Yayu Jamu
Posted by orange lover! , 2012/04/21 18.47
Sampai
saat ini saya nggak tahu siapa namanya. Dari saya duduk di bangku TK, saya
hanya memanggilnya Yayu Jamu. Saya nggak berani untuk menanyakan namanya. Yang
saya tahu, dia adalah seorang wanita yang berprofesi sebagai penjual jamu yang
masih mempertahankan minuman tradisional tersebut. Kulitnya legam, mungkin
terlalu sering berada di bawah sinar matahari, giginya rapi, badannya kurus
namun kuat menopang bakul jamu yang pasti tidak ringan. Walaupun tidak sedikit
orang-orang yang suka minum jamu, nyatanya dia masih bertahan sampai sekarang. Tenang
saja, Yu. Saya adalah pelanggan setiamu. :D
Yayu Jamu
mempunyai peran dalam keluarga saya, apalagi dulu ketika saya dan adik tidak
mau makan. Saya masih ingat, pas masih kecil,
saya sempat memiliki nafsu makan yang kurang.
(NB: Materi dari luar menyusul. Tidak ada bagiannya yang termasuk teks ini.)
-- ==== Sys2Proof/Machine/Sources.lean ====
section
/-! DEFINITION. The source controller: its timer expiries and its requests (R5 to R10, R13, R20 to R23). -/

namespace Sys2Proof.Machine

/-! Timer expiries -/

/-- A WAKING source enters SYNCING and its sync timer starts (R7). -/
def State.enterSyncing (i : Src) (s : State) : State :=
  (s.setSource i { s.source i with
    state := .syncing, settle := none, sync := some (s.timer ((s.source i).syncTens * 10000)) }).postState i
    (s.source i).purpose .syncing .waking

/-- SETTLE_EXPIRY (R7): it comes only while the settle timer of a WAKING source runs. -/
def State.settleExpiry (i : Src) (s : State) : State :=
  match (s.source i).settle with
  | none => s
  | some t => if (s.source i).state = .waking then (s.waitTimer t).enterSyncing i else s

/-- What a sync expiry makes of a SYNCING source (R7). -/
def State.syncFailed (i : Src) (s : State) : State :=
  match (s.source i).purpose with
  | .normal => s.faultSource .noSync i
  | .test => s.testEnd i .noSync

/-- SYNC_EXPIRY (R7, R13). -/
def State.syncExpiry (i : Src) (s : State) : State :=
  match (s.source i).sync with
  | none => s
  | some t => if (s.source i).state = .syncing then (s.waitTimer t).syncFailed i else s

/-- FRAME_TIMEOUT (R13): in WARM and the three roles. -/
def State.frameTimeout (i : Src) (s : State) : State :=
  match (s.source i).frame with
  | none => s
  | some t => if (s.source i).state.usable = true then (s.waitTimer t).faultSource .frameTimeout i else s

/-- IDLE_EXPIRY (R9). -/
def State.idleExpiry (i : Src) (s : State) : State :=
  match (s.source i).idle with
  | none => s
  | some t => if (s.source i).state = .warm then (s.waitTimer t).park i else s

/-- SETTLE_EXPIRY (R7, log 2). -/
def execSettleExpiry (i : Src) (s : State) : Host.Outcome State Fault Refusal := .next (s.settleExpiry i)

/-- SYNC_EXPIRY (R7, R13, log 2). -/
def execSyncExpiry (i : Src) (s : State) : Host.Outcome State Fault Refusal := .next (s.syncExpiry i)

/-- FRAME_TIMEOUT (R13, log 2). -/
def execFrameTimeout (i : Src) (s : State) : Host.Outcome State Fault Refusal := .next (s.frameTimeout i)

/-- IDLE_EXPIRY (R9, log 2). -/
def execIdleExpiry (i : Src) (s : State) : Host.Outcome State Fault Refusal := .next (s.idleExpiry i)

/-! SOURCE_DEFINE (R20) -/

/-- Whether the present ladder names a source. -/
def State.onLadder (s : State) (i : Src) : Bool :=
  match s.zc.ladder with
  | none => false
  | some rungs => rungs.any fun r => decide (r.source = i)

/-- Whether the still hold rests on a record of a source (R43). -/
def State.stillHolds (s : State) (i : Src) : Bool := (s.ring i).any FrameRec.heldS

/-- The description fields SOURCE_DEFINE writes (R1). -/
structure Description where
  base : Nat
  width : Nat
  period : Nat
  stretch : Nat
  settleMs : Nat
  syncTens : Nat
  idleTwenties : Nat
  deriving DecidableEq, Repr

/-- The first field out of its range in R1, by its index in the payload of R197, the source being field 0. -/
def Description.badField (d : Description) : Option Nat :=
  if d.base < 64 ∨ 4096 < d.base then some 1
  else if d.width < 640 ∨ 4096 < d.width ∨ d.width % 16 ≠ 0 then some 2
  else if d.period < 8333 ∨ 100000 < d.period then some 3
  else if d.stretch < 256 ∨ 1024 < d.stretch then some 4
  else if d.settleMs < 1 ∨ 255 < d.settleMs then some 5
  else if d.syncTens < 1 ∨ 200 < d.syncTens then some 6
  else if 255 < d.idleTwenties then some 7
  else none

/-- The source record with a new description, defined (R20). -/
def Source.describe (x : Source) (d : Description) : Source :=
  { x with defined := true, base := d.base, width := d.width, period := d.period, stretch := d.stretch,
           settleMs := d.settleMs, syncTens := d.syncTens, idleTwenties := d.idleTwenties }

/-- The compose window record of a source replaced (R64). -/
def State.setWindow (i : Src) (w : Option ComposeWindow) (s : State) : State :=
  { s with gu := { s.gu with windows := s.gu.windows.set i w } }

/-- SOURCE_DEFINE after its first check (R20); the compose window record of the source becomes absent (R64). -/
def State.define (i : Src) (d : Description) (s : State) : Answer :=
  if (s.source i).state ≠ .parked then s.refuse .wrongState []
  else if s.onLadder i = true then s.refuse .wrongRole []
  else if s.stillHolds i = true then s.refuse .stillActive []
  else match d.badField with
    | some k => s.refuse .badValue [u8 k]
    | none => ⟨(s.setSource i ((s.source i).describe d)).setWindow i none, .ok, []⟩

/-- SOURCE_DEFINE (R20). -/
def State.sourceDefine (src : Byte) (d : Description) (s : State) : Answer :=
  match byteSource src with
  | none => s.refuse .badValue []
  | some i => s.define i d

/-! SOURCE_POWER (R21, R22) -/

/-- Checks 4 to 6 of SOURCE_POWER (wake) (R21). -/
def State.wakeKnown (i : Src) (s : State) : Answer :=
  match (s.source i).state with
  | .fault => s.refuse .wrongState []
  | .parked => ⟨s.wake .normal i, .accepted, []⟩
  | .waking => ⟨s, .ok, []⟩
  | .syncing => ⟨s, .ok, []⟩
  | .warm => ⟨s, .ok, []⟩
  | .primary => ⟨s, .ok, []⟩
  | .outgoing => ⟨s, .ok, []⟩
  | .incoming => ⟨s, .ok, []⟩

/-- SOURCE_POWER with the wake action (R21). -/
def State.powerWake (src : Byte) (s : State) : Answer :=
  match byteSource src with
  | none => s.refuse .badValue []
  | some i =>
    if (s.source i).defined = false then s.refuse .noSource []
    else if s.underTest i = true then s.refuse .wrongState []
    else s.wakeKnown i

/-- Whether a source is the target of a RESCUE record (check 6 of R22). -/
def State.rescueTarget (s : State) (i : Src) : Bool :=
  match s.zc.record with
  | none => false
  | some r => decide (r.kind = .rescue ∧ r.taker = i)

/-- Whether a source is the target of a record that a park or a pin removes: UP or DOWN, in ARMED or MATCHING (R22). -/
def State.freeableTarget (s : State) (i : Src) : Bool :=
  match s.zc.record with
  | none => false
  | some r => decide (r.kind ≠ .rescue ∧ r.phase ≠ .blending ∧ r.taker = i)

/-- The park of case 8 of R22, any UP or DOWN record toward the source being removed first. -/
def State.freeAndPark (i : Src) (s : State) : State :=
  if s.freeableTarget i = true then s.removeRecord.park i else s.park i

/-- Checks 4 to 8 of SOURCE_POWER (park) (R22). -/
def State.parkKnown (i : Src) (s : State) : Answer :=
  if (s.source i).state.isRole = true then s.refuse .wrongRole []
  else if s.isPending i = true then s.refuse .wrongRole []
  else if s.rescueTarget i = true then s.refuse .wrongRole []
  else if (s.source i).state = .parked then ⟨s, .ok, []⟩
  else ⟨s.freeAndPark i, .ok, []⟩

/-- SOURCE_POWER with the park action (R22). -/
def State.powerPark (src : Byte) (s : State) : Answer :=
  match byteSource src with
  | none => s.refuse .badValue []
  | some i =>
    if (s.source i).defined = false then s.refuse .noSource []
    else if s.underTest i = true then s.refuse .wrongState []
    else s.parkKnown i

/-! SOURCE_QUERY (R23) -/

/-- The timer SOURCE_QUERY reports: of a frame and an idle timer that both run, the idle timer (R23). -/
def Source.runningTimer (x : Source) : Option (Byte × Timer) :=
  match x.settle, x.sync, x.idle, x.frame with
  | some t, _, _, _ => some (1, t)
  | none, some t, _, _ => some (2, t)
  | none, none, some t, _ => some (4, t)
  | none, none, none, some t => some (3, t)
  | none, none, none, none => none

/-- The timer fields of SOURCE_QUERY (R198). -/
def timerBytes (now : Time) : Option (Byte × Timer) → List Byte
  | none => 0 :: u32 0
  | some (k, t) => k :: u32 (t.left now)

/-- The newest READY record's fields of SOURCE_QUERY (R198). -/
def newestBytes : Option FrameRec → List Byte
  | none => 0 :: (u16 0 ++ u32 0)
  | some r => 1 :: (u16 (r.focus.getD 0) ++ be32 r.start)

/-- Last READY time, present byte first (R198). -/
def lastReadyBytes : Option Time → List Byte
  | none => 0 :: u32 0
  | some t => 1 :: be32 t

/-- The reply payload of SOURCE_QUERY, 40 bytes (R23, R198). -/
def State.sourceBytes (s : State) (i : Src) : List Byte :=
  let x := s.source i
  [sourceByte (some i), flag x.defined] ++ u16 x.base ++ u16 x.width ++ u16 x.height ++ u32 x.period ++
    u16 x.stretch ++ u16 x.zcap ++ [u8 x.settleMs, u8 x.syncTens, u8 x.idleTwenties, x.state.code, x.purpose.code,
    causeByte x.cause] ++ lastReadyBytes x.lastReady ++ [u8 (s.ring i).length] ++
    newestBytes (newestReady (s.ring i)) ++ timerBytes s.cru.time x.runningTimer

/-- SOURCE_QUERY (R23). -/
def State.sourceQuery (src : Byte) (s : State) : Answer :=
  match byteSource src with
  | none => s.refuse .badValue []
  | some i => ⟨s, .ok, s.sourceBytes i⟩

end Sys2Proof.Machine
end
Itu saat pertama kalinya
saya bertemu Yayu, di rumah saya saat di Rawa Lumbu dan sampai sekarang pun
saat rumah saya pindah agak jauh dari sana, Yayu masih mampir ke rumah untuk
menawarkan minum jamu. Masa kini, pedagang jamu tidak banyak lagi yang memakai
kain larik batik, berkonde dan berbakul kayu. Kebanyakan dari mereka memakai
celana panjang, rok panjang, dan bersepeda bahkan bersepeda motor. Namun, Yayu
Jamu masih bertahan. Saat berdagang, dia memakai kain larik batik, kebaya dan
berkonde serta membawa berbakul kayu. Tapi sayangnya, kini Yayu tak
memperlihatkan gulungan rambutnya. Dia kini memakai kerudung dan tak berkebaya
lagi. Untungnya, rasa jamunya tidak berubah. Tetap kental. Rasa beras kencur
maupun kunyitnya sangat terasa. Sampai sekarang, saya tidak mau minum jamu
kalau yang jualan bukan Yayu ataupun anaknya sekalipun.
“Yu, si Ika nggak
mau makan tuh. Dicekokin aja ya.”
ujar Ibu kepada Yayu saat mampir ke rumah.
Saat itu, saya
yang masih berumur sekitar 6 tahunan, menganggap bahwa dicekokin adalah suatu sogokan atau rayuan agar saya mau makan
kembali. Maka, ketika dipanggil Yayu untuk duduk dipangkuannya, saya menerima
ajakan tersebut. Tetapi ternyata, Yayu memaksa saya untuk minum jamu penambah
nafsu makan yang pahit. Alhasil, saya pun menangis sekencang-kencangnya.
Kejadian itu selalu membuat saya senyum-senyum sendiri. Ajaibnya, setelah saya dicekokin sama Yayu, nafsu makan saya
kembali lagi dan makan dengan porsi agak bertambah (atau mungkin saya yang
nggak mau dicekokin lagi ya?). Yayu hebat!
Tadi pagi, Yayu
mampir ke rumah seperti biasa setiap Sabtu dan Minggu. Setelah memanggil Ibu dengan sedikit
berteriak, “BU, JAMU NGGAAAAAKK?!”, lalu disambut dengan jawaban, “MINUM
YUUUU!” dari dalam rumah, dia membuka pintu gerbang rumah dan meletakkan
bakulnya. Saya sengaja mengambil gambarnya saat itu dan mengucapkan selamat
Hari Kartini ke Yayu. Dia senyum-senyum aja. Dia merupakan wanita yang hebat.
Saya bisa membayangkan seorang wanita, dengan stamina yang penuh, setiap hari menjajakan
dagangannya dengan sebuah bakul. Walaupun saya tahu kalau pekerjaan tersebut
sangat melelahkan, namun tidak ada raut wajah lelah yang Yayu tunjukkan ke
pelanggannya. Saya selalu berujar dalam hati, ‘Apa kabar pinggangnya Yayu?’
namun dengan melihat Yayu, saya mendapatkan jawaban bahwa dia baik-baik saja.